/-- A barrier-arrival entry of the in-flight record (R337): operation 0 `gbar`, 1 `garr`, 2 `phase`,
3 `gleave`. -/
structure BarrierEntry where
  gang : Nat := 0
  op : Nat := 0
  acked : Bool := false
  seq : Nat := 0
  episode : Nat := 0
deriving DecidableEq, Repr

/-- A translation that a core waits for (R101, R399): virtual address, access code, agent code. -/
structure TransReq where
  va : Nat
  access : Nat
  agent : Nat
  /-- the Vale TLB has been looked up and the request waits for a walk -/
  walking : Bool := false
deriving DecidableEq, Repr

/-- A cached translation (R101): virtual function, page base, log2 of the page size, physical base, w and x. -/
structure TlbEntry where
  vf : Nat
  va : Nat
  bits : Nat
  pa : Nat
  w : Bool
  x : Bool
deriving DecidableEq, Repr

/-- A stash slot (R104, R105): the line it holds, per-byte dirty mask, exclusive ownership, the w bit of its
page (R400) and its last use. The bytes lie in the scratchpad at the slot's local address. -/
structure StashSlot where
  va : Nat
  pa : Nat
  dirty : BitVec 128 := 0
  owned : Bool := false
  w : Bool := true
  used : Nat := 0
deriving DecidableEq, Repr

/-- A monitor entry (R171, R288). -/
inductive Monitor where
  | free
  /-- armed on a physical line, or on a line of a scratchpad (`scratch` = its core key), with the device
  virtual address and the order of arming -/
  | armed (scratch : Option Nat) (line : Nat) (va : Nat) (since : Nat)
  /-- fired with a cause, on the line it watched -/
  | fired (cause : Nat) (scratch : Option Nat) (line va : Nat)
deriving DecidableEq, Repr

/-- A subscriber-list entry (R306): sequence, by its place in the pass, key-value head, ordinal, key and value page
(PBN), and whether a delivery has served it. -/
structure ColEntry where
  seq : Nat
  h : Nat
  n : Nat
  kpbn : Nat
  vpbn : Nat
  served : Bool := false
deriving DecidableEq, Repr

/-- A delivery of the Col engine in a member's buffer (R304, R307): the member's entries of it, each with the key and value
rows of its head, token by token, as they were fetched. With `key` the buffer holds only that key page, and waits for the
first value page of it that the member has entries of. -/
structure Delivery where
  entries : List (ColEntry × List (List Byte × List Byte)) := []
  key : Option Nat := none
deriving DecidableEq, Repr

/-- The macro-instruction or collective that a gang receives (R66, R76): issuing control core, tag, table
entry, operation, gang, descriptor bytes and T3, members in rank order once fixed, and whether it resumes. -/
structure Dispatch where
  ctl : Nat
  tag : Word
  entry : Nat
  op : Nat
  coll : Bool := false
  gang : Nat
  desc : List Byte
  t3 : List Byte := []
  descAddr : Word := 0
  pc : Word := 0
  resume : Bool := false
  members : List Nat := []
  /-- the ns of real time at which it reached the queue of its gang, and then, an `m.attn`, that of the Col engine (R76,
  R301) -/
  reached : Nat := 0
deriving DecidableEq, Repr
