-- ==== Sys2Proof/Machine/Ops.lean ====
section
/-! DEFINITION. The named operations over memory, registers and tables that every meaning is built from:
access to units, byte memories in canonical form, partitions and logical numbers, writes at module scope with
their side effects, page tables, trap-queue records and fatal launch ends, and taking and returning from a
RISC-V exception. -/

namespace Sys2Proof.Machine

open Sys2Proof

/-! ## Access to the units -/

/-- Core k. -/
def coreOf (s : State) (k : Nat) : Core := s.cores.get {} k
/-- The state with core k replaced. -/
def setCore (s : State) (k : Nat) (c : Core) : State := { s with cores := s.cores.put {} k c }
/-- The state with core k changed by f. -/
def modCore (s : State) (k : Nat) (f : Core → Core) : State := setCore s k (f (coreOf s k))
/-- The core that slot operations issue in. -/
def curCore (s : State) : Core := coreOf s s.core
/-- Control core k. -/
def ctlOf (s : State) (k : Nat) : Ctl := s.ctls.get {} k
/-- The state with control core k replaced. -/
def setCtl (s : State) (k : Nat) (c : Ctl) : State := { s with ctls := s.ctls.put {} k c }
/-- The state with control core k changed by f. -/
def modCtl (s : State) (k : Nat) (f : Ctl → Ctl) : State := setCtl s k (f (ctlOf s k))
/-- The control core that runs. -/
def curCtl (s : State) : Ctl := ctlOf s s.ctl
/-- Vale v. -/
def valeOf (s : State) (v : Nat) : Vale := s.vales.get {} v
/-- The state with Vale v replaced. -/
def setVale (s : State) (v : Nat) (x : Vale) : State := { s with vales := s.vales.put {} v x }
/-- The state with Vale v changed by f. -/
def modVale (s : State) (v : Nat) (f : Vale → Vale) : State := setVale s v (f (valeOf s v))
/-- Virtual function n. -/
def vfOf (s : State) (n : Nat) : Vf := s.vfs.get {} n
/-- The state with virtual function n replaced. -/
def setVf (s : State) (n : Nat) (x : Vf) : State := { s with vfs := s.vfs.put {} n x }
/-- The state with virtual function n changed by f. -/
def modVf (s : State) (n : Nat) (f : Vf → Vf) : State := setVf s n (f (vfOf s n))
/-- The slot-table slot of slice j. -/
def slotOf (s : State) (j : Nat) : Slot := s.slots.get {} j
/-- The state with slot j replaced. -/
def setSlot (s : State) (j : Nat) (x : Slot) : State := { s with slots := s.slots.put {} j x }
/-- The context of virtual function n in Vale v (R323). -/
def ctxOf (s : State) (n v : Nat) : Context := s.contexts.get {} (8 * n + v)
/-- The state with a context replaced. -/
def setCtx (s : State) (n v : Nat) (x : Context) : State :=
  { s with contexts := s.contexts.put {} (8 * n + v) x }
/-- The state with a context changed by f. -/
def modCtx (s : State) (n v : Nat) (f : Context → Context) : State := setCtx s n v (f (ctxOf s n v))
/-- Gang g of Vale v (R73). -/
def gangOf (s : State) (v g : Nat) : Gang := (valeOf s v).gangs.get {} g
/-- The state with a gang replaced. -/
def setGang (s : State) (v g : Nat) (x : Gang) : State :=
  modVale s v fun w => { w with gangs := w.gangs.put {} g x }
/-- The macro-table entry e of control core k (R263). -/
def entryOf (s : State) (k e : Nat) : MacroEntry := (ctlOf s k).macros.get {} e
/-- The state with a macro-table entry replaced. -/
def setEntry (s : State) (k e : Nat) (x : MacroEntry) : State :=
  modCtl s k fun c => { c with macros := c.macros.put {} e x }
/-- The state with a macro-table entry changed by f. -/
def modEntry (s : State) (k e : Nat) (f : MacroEntry → MacroEntry) : State := setEntry s k e (f (entryOf s k e))
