/-- The slot a fill takes: the lowest free one, else the least recently used clean line that is not owned,
else the least recently used line with dirty bytes. Which line goes where every one is clean and owned exclusively the rule
does not say: DESIGN CHOICE, the least recently used (log entry 161). -/
def stashVictim (c : Core) : Option (Nat × Option StashSlot) :=
  let n := stashSlots c
  match (List.range n).find? (fun i => (c.stash.find? i).isNone) with
  | some i => some (i, none)
  | none =>
    let oldest := fun (l : FMap StashSlot) => l.foldl (fun (b : Option (Nat × StashSlot)) e =>
      match b with
      | none => some e
      | some x => if e.2.used < x.2.used then some e else b) none
    let clean := oldest (List.filter (fun e => e.2.dirty == 0 && !e.2.owned) c.stash)
    let dirty := oldest (List.filter (fun e => e.2.dirty != 0) c.stash)
    match clean, dirty, oldest c.stash with
    | some (i, sl), _, _ => some (i, some sl)
    | none, some (i, sl), _ => some (i, some sl)
    | none, none, some (i, sl) => some (i, some sl)
    | none, none, none => none

/-- A line filled from memory into a slot, its evicted predecessor's dirty bytes moved to pending entries,
and the core's own pending bytes of the line dirty in it again (R105, R106). Poison comes with the data
(R405). -/
def stashFillLine (s : State) (k va pa : Nat) (w : Bool) : State :=
  let line := va / 128 * 128
  let p := pa / 128 * 128
  let s := touch s p 128
  let c := coreOf s k
  match stashVictim c with
  | none => s
  | some (i, old) =>
    let s := match old with
      | some sl => if sl.owned then recallLine s (sl.pa / 128) else s
      | none => s
    let c := coreOf s k
    let c := match old with
      | some sl => if sl.dirty = 0 then { c with stash := c.stash.erase i } else toPending c i sl
      | none => c
    let o := stashOffset c i
    let bad := (List.range 16).filterMap fun j => if s.mem.poisoned (p + 8 * j) 8 then some (o / 8 + j) else none
    let mine := List.filter (fun e : Nat × Byte => e.1 / 128 == p / 128) c.pend
    let bytes := (physRead s p 128).zipIdx.map fun b => match copyRaces s none ((p + b.2) / 32) with
      | [] => b.1
      | _ => racedByte s k none s.mem (p + b.2)
    let spm := (c.spm.store o bytes).movePoison bad
    let spm := mine.foldl (fun m e => m.write (o + e.1 % 128) e.2) spm
    let dirty := mine.foldl (fun d e => d ||| byteMask e.1 1) (0 : BitVec 128)
    let back := List.filter (fun q => q / 16 == p / 128) c.pendPoison
    setCore s k { c with
      spm := spm.movePoison (back.map fun q => o / 8 + q % 16)
      pendPoison := List.filter (fun q => q / 16 != p / 128) c.pendPoison
      pend := List.filter (fun e : Nat × Byte => e.1 / 128 != p / 128) c.pend
      stash := c.stash.insert i { va := line, pa := p, dirty := dirty, w := w, used := c.clk } }

end Sys2Proof.Machine
end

= = = =

Beginning at the line with "def setCore (s" and ending at the line with "control core k replaced. -/", reproduce each line of the data above exactly, and add no other lines.

Solution to this problem:
def setCore (s : State) (k : Nat) (c : Core) : State := { s with cores := s.cores.put {} k c }
/-- The state with core k changed by f. -/
def modCore (s : State) (k : Nat) (f : Core → Core) : State := setCore s k (f (coreOf s k))
/-- The core that slot operations issue in. -/
def curCore (s : State) : Core := coreOf s s.core
/-- Control core k. -/
def ctlOf (s : State) (k : Nat) : Ctl := s.ctls.get {} k
/-- The state with control core k replaced. -/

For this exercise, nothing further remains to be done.